Give back the entries exactly, ending with the "inductive TimeClass where" line.
==============================
-- ==== Sys2Proof/Machine/State.lean ====
section
/-! DEFINITION. The state of the T896, block by block, as plain data, and the state after reset.
INVENTORY.md lists each field with its rule; the groups below follow the manual's chapters. -/

namespace Sys2Proof.Machine

/-! ## Chapter 2: causes and roots -/

/-- Cause classes (R42, R45, R100). -/
inductive CauseClass where
  | equipment | material | operator | quality | utility | logistics | overrun | planned | unassigned
  deriving DecidableEq, Repr

/-- Code kinds of the Cause Map (R45). -/
inductive CodeKind where
  | fault | operator
  deriving DecidableEq, Repr

/-- A station and a cause to which time is attributed, with the cause's class (R38).
The station is 0–95, or pseudo-station 255. -/
structure Root where
  station : Nat
  cause   : Nat
  cls     : CauseClass
  deriving DecidableEq, Repr

/-- One entry of the Cause Map (R45). The station key is 0–95, or 255 for ANY (R191), so that keys are ordered as R45 orders them. -/
structure CauseEntry where
  station : Nat
  kind    : CodeKind
  code    : Nat
  cause   : Nat
  cls     : CauseClass
  deriving DecidableEq, Repr

/-! ## Chapter 7: plant time -/

/-- Plant time written into a record: seconds and hundredths (R133). -/
structure PlantTime where
  seconds    : Nat
  hundredths : Nat
  deriving DecidableEq, Repr

/-- What the Plant Clock holds while it is set (R132). -/
structure PlantClock where
  seconds  : Nat
  boundary : Tick
  deriving DecidableEq, Repr

inductive TriggerState where
  | disarmed | armed | spent
  deriving DecidableEq, Repr

/-- A Period Trigger (R138). Bit n of the line set stands for line n (R191). -/
structure Trigger where
  state     : TriggerState
  time      : Nat
  interval  : Nat
  lines     : BitVec 8
  lastFired : Option PlantTime
  skipped   : Nat
  deriving DecidableEq, Repr

/-! ## Chapter 5: the account of a period -/

/-- The eight time classes (R92), in the order of the code table (section 11.6). -/
inductive TimeClass where
  | notScheduled | planned | changeover | overrun | unobserved | producing | shortStop | stopped
  deriving DecidableEq, Repr

/-- The eight time-class totals (R92). -/
structure ClassTotals where
  notScheduled : Tick
  planned      : Tick
  changeover   : Tick
  overrun      : Tick
  unobserved   : Tick
  producing    : Tick
  shortStop    : Tick
  stopped      : Tick
  deriving DecidableEq, Repr

/-- A product run (R65). -/
structure ProductRun where
  product        : Nat
  start          : Tick
  constraintGood : Nat
  finishedGood   : Nat
  deriving DecidableEq, Repr

/-- A station's entry in the station section (R106). -/
structure StationEntry where
  station         : Nat
  infeed          : Nat
  outfeed         : Nat
  rejects         : Nat
  discontinuities : Nat
  halted          : Tick
  unseen          : Tick
  deriving DecidableEq, Repr

/-- A bucket (R100). -/
structure Bucket where
  station    : Nat
  cause      : Nat
  cls        : CauseClass
  stoppages  : Nat
  stopTicks  : Tick
  microStops : Nat
  microTicks : Tick
  deriving DecidableEq, Repr

/-- A period's content (R90, R92, R65, R106, R100): the keyed buckets in order of first use, and the Other bucket, which stands last (R103). -/
structure Period where
  line             : Fin 8
  number           : BitVec 32
  start            : Tick
  startPlant       : Option PlantTime
  rehearsal        : Bool
  inCandidate      : Bool
  inStoppage       : Bool
  otherUsed        : Bool
  saturated        : Bool
  classes          : ClassTotals
  carriedShort     : Tick
  slowTicks        : Tick
  shortfall        : Nat
  completedWindows : Nat
  stoppagesOpened  : Nat
  microStops       : Nat
  constraintGood   : Nat
  finishedGood     : Nat
  runs             : List ProductRun
  stations         : List StationEntry
  buckets          : List Bucket
  other            : Option Bucket
  deriving DecidableEq, Repr

/-! ## Chapter 6: closed periods -/

/-- Close reasons (R111), with SNAPSHOT for snapshots. -/
inductive CloseReason where
  | trigger | request | productLimit | ageLimit | rehearseStart | rehearseEnd | lineReset | suspend | snapshot
  deriving DecidableEq, Repr

/-- A closed period record or a snapshot (R113). The carried-out stoppage flag is set when `outStoppage` is present, and DISPLACED when `displaced` is present. -/
structure ClosedRecord where
  period        : Period
  closeTick     : Tick
  closePlant    : Option PlantTime
  reason        : CloseReason
  outCandidate  : Bool
  outStoppage   : Option (BitVec 32)
  windowRunning : Bool
  displaced     : Option (BitVec 32)
  deriving DecidableEq, Repr

/-! ## Chapters 2 to 4: a line -/

/-- A line definition (R1). The three times are held in ticks, the window length in seconds. -/
structure LineDef where
  initialProduct : Nat
  promotion      : Nat
  longStop       : Nat
  confirmation   : Nat
  windowSeconds  : Nat
  declarePct     : Nat
  clearPct       : Nat
  declareWindows : Nat
  clearWindows   : Nat
  nominalRate    : Nat
  deriving DecidableEq, Repr

/-- The line mode with the fields present in it (R51): allowances are in ticks, 0 for unlimited. -/
inductive Mode where
  | scheduled
  | notScheduled
  | planned (cause allowance : Nat)
  | changeover (cause target allowance : Nat)
  deriving DecidableEq, Repr

/-- A candidate stop (R24). -/
structure Candidate where
  start       : Tick
  chargeStart : Tick
  carriedIn   : Bool
  root        : Root
  promotion   : Tick
  deriving DecidableEq, Repr

/-- An open stoppage (R28), but for the two instants present in RESTARTING only. -/
structure Stoppage where
  number       : BitVec 32
  start        : Tick
  startPlant   : Option PlantTime
  carriedIn    : Bool
  initial      : Root
  root         : Root
  segmentStart : Tick
  segments     : Nat
  longStop     : Option Tick
  notified     : Bool
  cap          : Option Tick
  capped       : Bool
  deriving DecidableEq, Repr

/-- The line condition (R19, R20, R52) with the record that each condition holds: a planned segment's cause and start (R51; the OVERRUN segment's cause is 248), the candidate stop, or the open stoppage with the restart instant and confirmation expiry. -/
inductive Condition where
  | notScheduled
  | planned (cause : Nat) (start : Tick)
  | changeover (cause : Nat) (start : Tick)
  | overrun (start : Tick)
  | unobserved
  | producing
  | candidate (c : Candidate)
  | stopped (st : Stoppage)
  | restarting (st : Stoppage) (restart confirm : Tick)
  deriving DecidableEq, Repr

/-- A running rate window (R80). -/
structure Window where
  start      : Tick
  expiry     : Tick
  expected   : Nat
  declarePct : Nat
  clearPct   : Nat
  actual     : Nat
  deriving DecidableEq, Repr

/-- The rate state of a line (R80). The last window's actual and expected are present together. -/
structure RateState where
  slow      : Bool
  lowRun    : Nat
  highRun   : Nat
  window    : Option Window
  slowStart : Option Tick
  last      : Option (Nat × Nat)
  deriving DecidableEq, Repr

/-- The rate state at DEFINE_LINE, at entry to MONITORING and after the resets of R87 (R80). -/
def RateState.initial : RateState :=
  { slow := false, lowRun := 0, highRun := 0, window := none, slowStart := none, last := none }

/-- What a line holds in MONITORING only: its condition with the records in it, the last condition change instant (R19), the allowance expiry (R51), the rate state (R80), the open period (R89) and its age limit (R118). -/
structure Live where
  condition       : Condition
  lastChange      : Tick
  allowanceExpiry : Option Tick
  rate            : RateState
  period          : Period
  ageLimit        : Tick
  deriving DecidableEq, Repr

/-- A defined line: definition (R1), rehearsal setting (R160), mode and current product (R51), and the live state in MONITORING. -/
structure Line where
  defn           : LineDef
  rehearsal      : Bool
  mode           : Mode
  currentProduct : Nat
  live           : Option Live
  deriving DecidableEq, Repr

/-! ## Chapter 1: station records -/

/-- Station link state (R7). -/
inductive StationLink where
  | unknown | reporting | silent
  deriving DecidableEq, Repr

/-- Reported states (R9), in the order of the code table. -/
inductive ReportedState where
  | off | run | starved | blocked | fault | operatorStop | changeover
  deriving DecidableEq, Repr

/-- The three counters of a report, or the three baselines (R70): infeed, outfeed good, reject. -/
structure Counters where
  infeed  : BitVec 16
  outfeed : BitVec 16
  reject  : BitVec 16
  deriving DecidableEq, Repr

/-- A station's gap expiry and whether it has been taken (R70). -/
structure GapExpiry where
  expiry : Tick
  taken  : Bool
  deriving DecidableEq, Repr

/-- A station record (R7), with the gap expiry that R70 holds beside the baselines. -/
structure Station where
  number        : Nat
  link          : Fin 4
  address       : Nat
  line          : Fin 8
  position      : Nat
  constraint    : Bool
  finish        : Bool
  maxRate       : Nat
  bypassed      : Bool
  linkState     : StationLink
  missRun       : Nat
  goodRun       : Nat
  reported      : Option ReportedState
  faultCode     : Nat
  reasonCode    : Nat
  changeInstant : Option Tick
  lastApplied   : Option Tick
  baselines     : Option Counters
  gap           : Option GapExpiry
  accrualStart  : Option Tick
  deriving DecidableEq, Repr
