/-- A walk's result on a STOPPED line has a new key: the stoppage is re-attributed at the offer tick (R43). -/
def State.reattribute (s : State) (l : Fin 8) (st : Stoppage) (root : Root) : State :=
  let up := s.countUp st.segments
  let st' := { st with root := root, segmentStart := s.runClock, segments := up.1 }
  (up.2.updLive l fun lv => (lv.chargeTo s.runClock).become (.stopped st') s.runClock).notify (some l)
    (.stopReattributed st.number root up.1)

/-- A walk, and what its result does to the candidate or stoppage (R43). -/
def State.walkAgain (s : State) (l : Fin 8) : State :=
  s.withLive l fun _ lv =>
    let root := s.walk l
    match lv.condition with
    | .candidate c =>
      if root.sameKey c.root then s
      else s.updLive l fun lv => { lv with condition := .candidate { c with root := root } }
    | .stopped st => if root.sameKey st.root then s else s.reattribute l st root
    | .notScheduled | .planned _ _ | .changeover _ _ | .overrun _ | .unobserved | .producing | .restarting _ _ _ => s

/-- The confirmation of a restart is taken (R30): the stoppage ends at the restart instant, or at the start of the open period if that is
later. -/
def State.confirmRestart (s : State) (l : Fin 8) : State :=
  s.withLive l fun ln lv =>
    match lv.condition with
    | .restarting st restart confirm =>
      if reached confirm s.runClock then
        let now := s.runClock
        let finish := laterBack now restart lv.period.start
        (s.updLive l fun lv =>
          ({ lv with period :=
              (lv.period.chargeSegment st.root (finish - st.segmentStart)).chargeStretch .producing (now - finish) }.become
            .producing now).startProducing ln.defn now).notify (some l) (st.closedNotice finish .restartConfirmed)
      else s
    | .notScheduled | .planned _ _ | .changeover _ _ | .overrun _ | .unobserved | .producing | .candidate _ | .stopped _ => s

/-- The constraint returns to RUN on a STOPPED line at an instant (R29); a confirmation expiry already reached is taken at once (R23; log 11). -/
def State.startRestart (s : State) (l : Fin 8) (d : LineDef) (st : Stoppage) (r : Tick) : State :=
  (s.updLive l fun lv => lv.become (.restarting st r (r + ticks d.confirmation)) r).confirmRestart l

/-- The constraint leaves RUN on a RESTARTING line at an instant (R31). -/
def State.relapse (s : State) (l : Fin 8) (st : Stoppage) (x : Tick) : State :=
  (s.updLive l fun lv => lv.become (.stopped st) x).walkAgain l

/-- A candidate's promotion expiry is taken (R27). -/
def State.promote (s : State) (l : Fin 8) : State :=
  s.withLive l fun ln lv =>
    match lv.condition with
    | .candidate c =>
      if reached c.promotion s.runClock then
        let number := s.lastStoppage[l] + 1#32
        let st : Stoppage :=
          { number := number, start := c.start
            startPlant := s.plantTime.bind fun t => t.less (s.runClock - c.start).toNat
            carriedIn := c.carriedIn, initial := c.root, root := c.root, segmentStart := c.chargeStart, segments := 1
            longStop := if ln.defn.longStop = 0 then none else some (c.start + ticks ln.defn.longStop)
            notified := false, cap := some (c.start + 2147483647#32), capped := false }
        ((({ s with lastStoppage := s.lastStoppage.set l number }).updLive l fun lv =>
            { lv with condition := .stopped st, period := lv.period.chargePromotion c.root }).notify (some l)
          (.stopOpened number c.start c.root c.carriedIn)).latch .stop
      else s
    | .notScheduled | .planned _ _ | .changeover _ _ | .overrun _ | .unobserved | .producing | .stopped _
    | .restarting _ _ _ => s

/-- Changes the open stoppage of a condition that holds one. -/
def Condition.mapStoppage (f : Stoppage → Stoppage) : Condition → Condition
  | .stopped st => .stopped (f st)
  | .restarting st r c => .restarting (f st) r c
  | .notScheduled => .notScheduled
  | .planned c t => .planned c t
  | .changeover c t => .changeover c t
  | .overrun t => .overrun t
  | .unobserved => .unobserved
  | .producing => .producing
  | .candidate c => .candidate c

/-- The open stoppage a condition holds. -/
def Condition.stoppage? : Condition → Option Stoppage
  | .stopped st => some st
  | .restarting st _ _ => some st
  | .notScheduled | .planned _ _ | .changeover _ _ | .overrun _ | .unobserved | .producing | .candidate _ => none

/-- The candidate stop a condition holds. -/
def Condition.candidate? : Condition → Option Candidate
  | .candidate c => some c
  | .notScheduled | .planned _ _ | .changeover _ _ | .overrun _ | .unobserved | .producing | .stopped _
  | .restarting _ _ _ => none

/-- A stoppage's long-stop expiry is taken, once (R33). -/
def State.takeLongStop (s : State) (l : Fin 8) : State :=
  s.withLive l fun _ lv =>
    match lv.condition.stoppage? with
    | none => s
    | some st =>
      match st.longStop with
      | none => s
      | some e =>
        if st.notified = false ∧ reached e s.runClock = true then
          (s.notify (some l) (.longStop st.number st.root.station st.root.cause)).latch .stop |>.updLive l
            fun lv => { lv with condition := lv.condition.mapStoppage fun st => { st with notified := true } }
        else s

/-- A stoppage's duration cap expiry is taken (R28). -/
def State.takeCap (s : State) (l : Fin 8) : State :=
  s.withLive l fun _ lv =>
    match lv.condition.stoppage? with
    | none => s
    | some st =>
      match st.cap with
      | none => s
      | some e =>
        if reached e s.runClock then
          s.updLive l fun lv => { lv with condition := lv.condition.mapStoppage fun st => { st with cap := none, capped := true } }
        else s

/-- A carried candidate or stoppage is abandoned (R35): the candidate without a trace, the stoppage after its STOP_CLOSED. The caller sets
the condition. -/
def State.abandon (s : State) (l : Fin 8) : State :=
  s.withLive l fun _ lv =>
    match lv.condition.stoppage? with
    | some st => s.notify (some l) (st.closedNotice s.runClock .abandoned)
    | none => s

/-! ## Offers (R20) -/

/-- The constraint leaves RUN on a PRODUCING line at an instant (R24). -/
def State.startCandidate (s : State) (l : Fin 8) (d : LineDef) (x : Tick) : State :=
  let root := s.walk l
  s.updLive l fun lv =>
    (({ lv with period := lv.period.chargeStretch .producing (x - lv.lastChange) }.leaveProducing d s.runClock x).become
      (.candidate (Candidate.begin d root x)) x)

/-- The constraint's return from unseen (R37): the UNOBSERVED stretch ends at the offer tick. -/
def State.endUnobserved (s : State) (l : Fin 8) (d : LineDef) (running : Bool) : State :=
  let now := s.runClock
  let root := s.walk l
  s.updLive l fun lv =>
    let lv := lv.chargeTo now
    if running then (lv.become .producing now).startProducing d now
    else lv.become (.candidate (Candidate.begin d root now)) now

/-- A candidate ends by the constraint's return to RUN at an instant (R26). -/
def State.returnFromCandidate (s : State) (l : Fin 8) (d : LineDef) (c : Candidate) (x : Tick) : State :=
  s.updLive l fun lv => ((lv.resolveCandidate c x).become .producing x).startProducing d x

/-- The Line Tracker takes the offer of an applied report (R10 step 6, table of section 2.9): `x` is the state-change instant carried. -/
def State.offerReport (s : State) (l : Fin 8) (r : Station) (x : Tick) : State :=
  s.withLive l fun ln lv =>
    match ln.mode with
    | .notScheduled | .planned _ _ | .changeover _ _ _ => s
    | .scheduled =>
      let isConstraint := r.constraint
      let running := r.reported == some .run
      match lv.condition with
      | .unobserved => if isConstraint then s.endUnobserved l ln.defn running else s
      | .producing => if isConstraint && !running then s.startCandidate l ln.defn x else s
      | .candidate c => if isConstraint && running then s.returnFromCandidate l ln.defn c x else s.walkAgain l
      | .stopped st => if isConstraint && running then s.startRestart l ln.defn st x else s.walkAgain l
      | .restarting st _ _ => if isConstraint && !running then s.relapse l st x else s
      | .notScheduled | .planned _ _ | .changeover _ _ | .overrun _ => s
==============================
**Response to this task:**
-- ==== Sys2Proof/Machine/State.lean ====
section
/-! DEFINITION. The state of the T896, block by block, as plain data, and the state after reset.
INVENTORY.md lists each field with its rule; the groups below follow the manual's chapters. -/

namespace Sys2Proof.Machine

/-! ## Chapter 2: causes and roots -/

/-- Cause classes (R42, R45, R100). -/
inductive CauseClass where
  | equipment | material | operator | quality | utility | logistics | overrun | planned | unassigned
  deriving DecidableEq, Repr

/-- Code kinds of the Cause Map (R45). -/
inductive CodeKind where
  | fault | operator
  deriving DecidableEq, Repr

/-- A station and a cause to which time is attributed, with the cause's class (R38).
The station is 0–95, or pseudo-station 255. -/
structure Root where
  station : Nat
  cause   : Nat
  cls     : CauseClass
  deriving DecidableEq, Repr

/-- One entry of the Cause Map (R45). The station key is 0–95, or 255 for ANY (R191), so that keys are ordered as R45 orders them. -/
structure CauseEntry where
  station : Nat
  kind    : CodeKind
  code    : Nat
  cause   : Nat
  cls     : CauseClass
  deriving DecidableEq, Repr

/-! ## Chapter 7: plant time -/

/-- Plant time written into a record: seconds and hundredths (R133). -/
structure PlantTime where
  seconds    : Nat
  hundredths : Nat
  deriving DecidableEq, Repr

/-- What the Plant Clock holds while it is set (R132). -/
structure PlantClock where
  seconds  : Nat
  boundary : Tick
  deriving DecidableEq, Repr

inductive TriggerState where
  | disarmed | armed | spent
  deriving DecidableEq, Repr

/-- A Period Trigger (R138). Bit n of the line set stands for line n (R191). -/
structure Trigger where
  state     : TriggerState
  time      : Nat
  interval  : Nat
  lines     : BitVec 8
  lastFired : Option PlantTime
  skipped   : Nat
  deriving DecidableEq, Repr

/-! ## Chapter 5: the account of a period -/

/-- The eight time classes (R92), in the order of the code table (section 11.6). -/
inductive TimeClass where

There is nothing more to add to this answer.